While the fast-moving and extremely tight home sale and purchase market have been getting most of the attention, rental market trends are commanding more attention. The U.S. rental market—a $174 billion industry—has also been heating up: high home prices, rising mortgage rates, increasing home construction costs and delays due to supply chain issues, labor shortages, and low inventory are increasing demand for rental properties.
Surging demand and rising costs have given landlords pricing power. Rents have increased dramatically in much of the U.S. over the past year, with the median national average surpassing $2,000 in May. These cities have experienced the largest year-over-year price increases for one-bedroom rentals:
Austin, TX (+108.2 percent)
Jersey City, NJ (+51.6 percent)
Tempe, AZ (+49.3 percent)
New York, NY (+41.0 percent)
Salt Lake City, UT (+40.5 percent)
Long Beach, CA (+39.6 percent)
Fremont, CA (+38.2 percent)
Richmond, VA (+35.7 percent)
Tacoma, WA (+32.8 percent)
Portland, OR (+32.2 percent)
In addition, more renters are staying put, limiting supply and putting pressure on prices. Many renters who were considering purchasing a home are staying on the sidelines. Many will simply extend their current lease rather than rent in a new location. Others who initially intended to rent only for the short term might find themselves renting indefinitely. Current rental vacancy rates are just below 97.5 percent, and this rate is not expected to drop over the peak summer months.
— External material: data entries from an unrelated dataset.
-- ==== Sys2Proof/Machine/Command.lean ====
section
/-! DEFINITION. One act of the host, taken whole (spec/00_scope.md R8): a command word is decoded and handled by the check
sequence of spec/60_exceptions.md R105; a reset is taken (spec/70_reset_and_hazards.md R120). -/

namespace Sys2Proof.Machine

open Sys2Proof.Config (Cfg)

/-- An instruction on a unit under any configuration: `exec` is this under the machine's, delivered (spec/10_state.md R29: the
configuration is a parameter of the step function). -/
def instrUnder {V : Type} (c : Cfg V) (i : Instr) (b : BfuOf V) : Reply V :=
  match i with
  | .nop => nopUnder c b
  | .init tag => initUnder c tag b
  | .setcut v => setcutUnder c v b
  | .setq v => setqUnder c v b
  | .modCut v => modCutUnder c v b
  | .modQ v => modQUnder c v b
  | .modFwd tag v => modFwdUnder c tag v b
  | .clrmod => clrmodUnder c b
  | .proc l r => procUnder c l r b
  | .step ch x => stepUnder c ch x b
  | .rdreg r => rdregUnder c r b

/-- The function `step : CFG_BFU x State x CommandWord -> State x ResponseWord` of R8. -/
def commandUnder {V : Type} (c : Cfg V) (w : CmdWord) (b : BfuOf V) : Reply V :=
  match decode w with
  | .ok i => instrUnder c i b
  | .illegal _ => illegalWord b

/-- A command word handled by the machine: an illegal one by the common checks, a legal one by its instruction, whose meaning
makes the checks of R105 that concern it. -/
def runCommand (w : CmdWord) (s : State) : Out :=
  match decode w with
  | .ok i => exec i s
  | .illegal _ => deliver s (illegalWord s.bfu)

/-- One act of the host. -/
def runAct (act : HostAct) (s : State) : Out :=
  match act with
  | .command w => runCommand w s
  | .reset => .next (resetUnit s)

/-- The next act of the host, if it has issued one; else the unit is idle and keeps all its state (spec/60_exceptions.md
R109, R111). -/
def runNext (s : State) : Out :=
  match fetch s with
  | some (act, s') => runAct act s'
  | none => .next s

end Sys2Proof.Machine
end

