-- ==== Sys2Proof/Laws/Word.lean ====
section
/-! SUPPORT. The fields of an assembled word, the operand tables read back, and the byte form of a word. -/

namespace Sys2Proof

/-- A bit of an assembled word, by the field it lies in. -/
theorem assembleWord_getLsbD (op : BitVec 8) (a b : Word32) (i : Nat) :
    (assembleWord op a b).getLsbD i =
      if i < 32 then b.getLsbD i else if i - 32 < 32 then a.getLsbD (i - 32) else op.getLsbD (i - 32 - 32) := by
  have e : (assembleWord op a b).getLsbD i = ((op ++ a) ++ b).getLsbD i := rfl
  rw [e, BitVec.getLsbD_append, BitVec.getLsbD_append]

@[simp] theorem opField_assembleWord (op : BitVec 8) (a b : Word32) : opField (assembleWord op a b) = op := by
  apply BitVec.eq_of_getLsbD_eq
  intro i hi
  rw [opField, BitVec.getLsbD_extractLsb', assembleWord_getLsbD, if_neg (by omega), if_neg (by omega)]
  simp [hi, show 64 + i - 32 - 32 = i by omega]

@[simp] theorem aField_assembleWord (op : BitVec 8) (a b : Word32) : aField (assembleWord op a b) = a := by
  apply BitVec.eq_of_getLsbD_eq
  intro i hi
  rw [aField, BitVec.getLsbD_extractLsb', assembleWord_getLsbD, if_neg (by omega), if_pos (by omega)]
  simp [hi, show 32 + i - 32 = i by omega]

@[simp] theorem bField_assembleWord (op : BitVec 8) (a b : Word32) : bField (assembleWord op a b) = b := by
  apply BitVec.eq_of_getLsbD_eq
  intro i hi
  rw [bField, BitVec.getLsbD_extractLsb', assembleWord_getLsbD, if_pos (by omega)]
  simp [hi]

/-- A word is the assembly of its three fields (R41). -/
theorem assembleWord_fields (w : CmdWord) : assembleWord (opField w) (aField w) (bField w) = w := by
  apply BitVec.eq_of_getLsbD_eq
  intro i hi
  rw [assembleWord_getLsbD]
  simp only [opField, aField, bField, BitVec.getLsbD_extractLsb']
  by_cases h1 : i < 32
  · simp [h1]
  · by_cases h2 : i < 64
    · simp [h1, show i - 32 < 32 by omega, show 32 + (i - 32) = i by omega]
    · simp [h1, show ¬ i - 32 < 32 by omega, show i - 32 - 32 < 8 by omega, show 64 + (i - 32 - 32) = i by omega]

@[simp] theorem opcodeOf_opcodeByte (o : Opcode) : opcodeOf (opcodeByte o) = some o := by
  cases o <;> rfl

@[simp] theorem regOf_regIndex (r : Reg) : regOf (regIndex r) = some r := by
  cases r <;> rfl

@[simp] theorem channelOf_channelCode (c : Channel) : channelOf (channelCode c) = some c := by
  cases c <;> rfl

/-- An opcode byte that is read is that opcode's byte. -/
theorem opcodeByte_of_opcodeOf {b : BitVec 8} {o : Opcode} (h : opcodeOf b = some o) : opcodeByte o = b := by
  simp only [opcodeOf, ite_eq_iff, Option.some.injEq, reduceCtorEq, and_false, or_false] at h
  repeat (rcases h with ⟨h1, h2⟩ | ⟨-, h⟩; · subst h1 h2; rfl)
  obtain ⟨h1, h2⟩ := h
  subst h1 h2
  rfl

/-- An index that is read is that register's index. -/
theorem regIndex_of_regOf {i : Word32} {r : Reg} (h : regOf i = some r) : regIndex r = i := by
  simp only [regOf, ite_eq_iff, Option.some.injEq, reduceCtorEq, and_false, or_false] at h
  repeat (rcases h with ⟨h1, h2⟩ | ⟨-, h⟩; · subst h1 h2; rfl)
  obtain ⟨h1, h2⟩ := h
  subst h1 h2
  rfl

/-- A channel number that is read is that channel's number. -/
theorem channelCode_of_channelOf {i : Word32} {c : Channel} (h : channelOf i = some c) : channelCode c = i := by
  simp only [channelOf, ite_eq_iff, Option.some.injEq, reduceCtorEq, and_false, or_false] at h
  rcases h with ⟨h1, h2⟩ | ⟨-, h1, h2⟩ <;> · subst h1 h2; rfl

/-- The must-be-zero check passes exactly on zero, with the decoding behind it (R48). -/
theorem whenZero_ok {z : Word32} {d : Decoded} {i : Instr} : whenZero z d = .ok i ↔ z = 0 ∧ d = .ok i := by
  unfold whenZero
  split <;> simp_all

end Sys2Proof
end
Some other rental market trends to note:
- Older and more financially stable individuals can be more appealing to landlords, and younger potential renters might find their rental applications falling to the bottom of the pile.
- The bidding wars that we’ve seen recently in the home buying market have now made their way to the rental market in some areas, according to The Wall Street Journal. This is being seen mostly in large metro areas such as Chicago and New York and with high-earning professionals who may be hesitant to purchase in this market.
- Automated tenant screening services have become a formidable hurdle to overcome for anyone who has gone through an eviction process. Names are the only identifier needed in many cases, and this can create serious issues across the board, particularly in the low-income housing market.
- Many landlords whose tenants were protected by the federal CARES Act or other state-run renter protection programs during the pandemic are now trying to recoup lost income and are raising rents accordingly.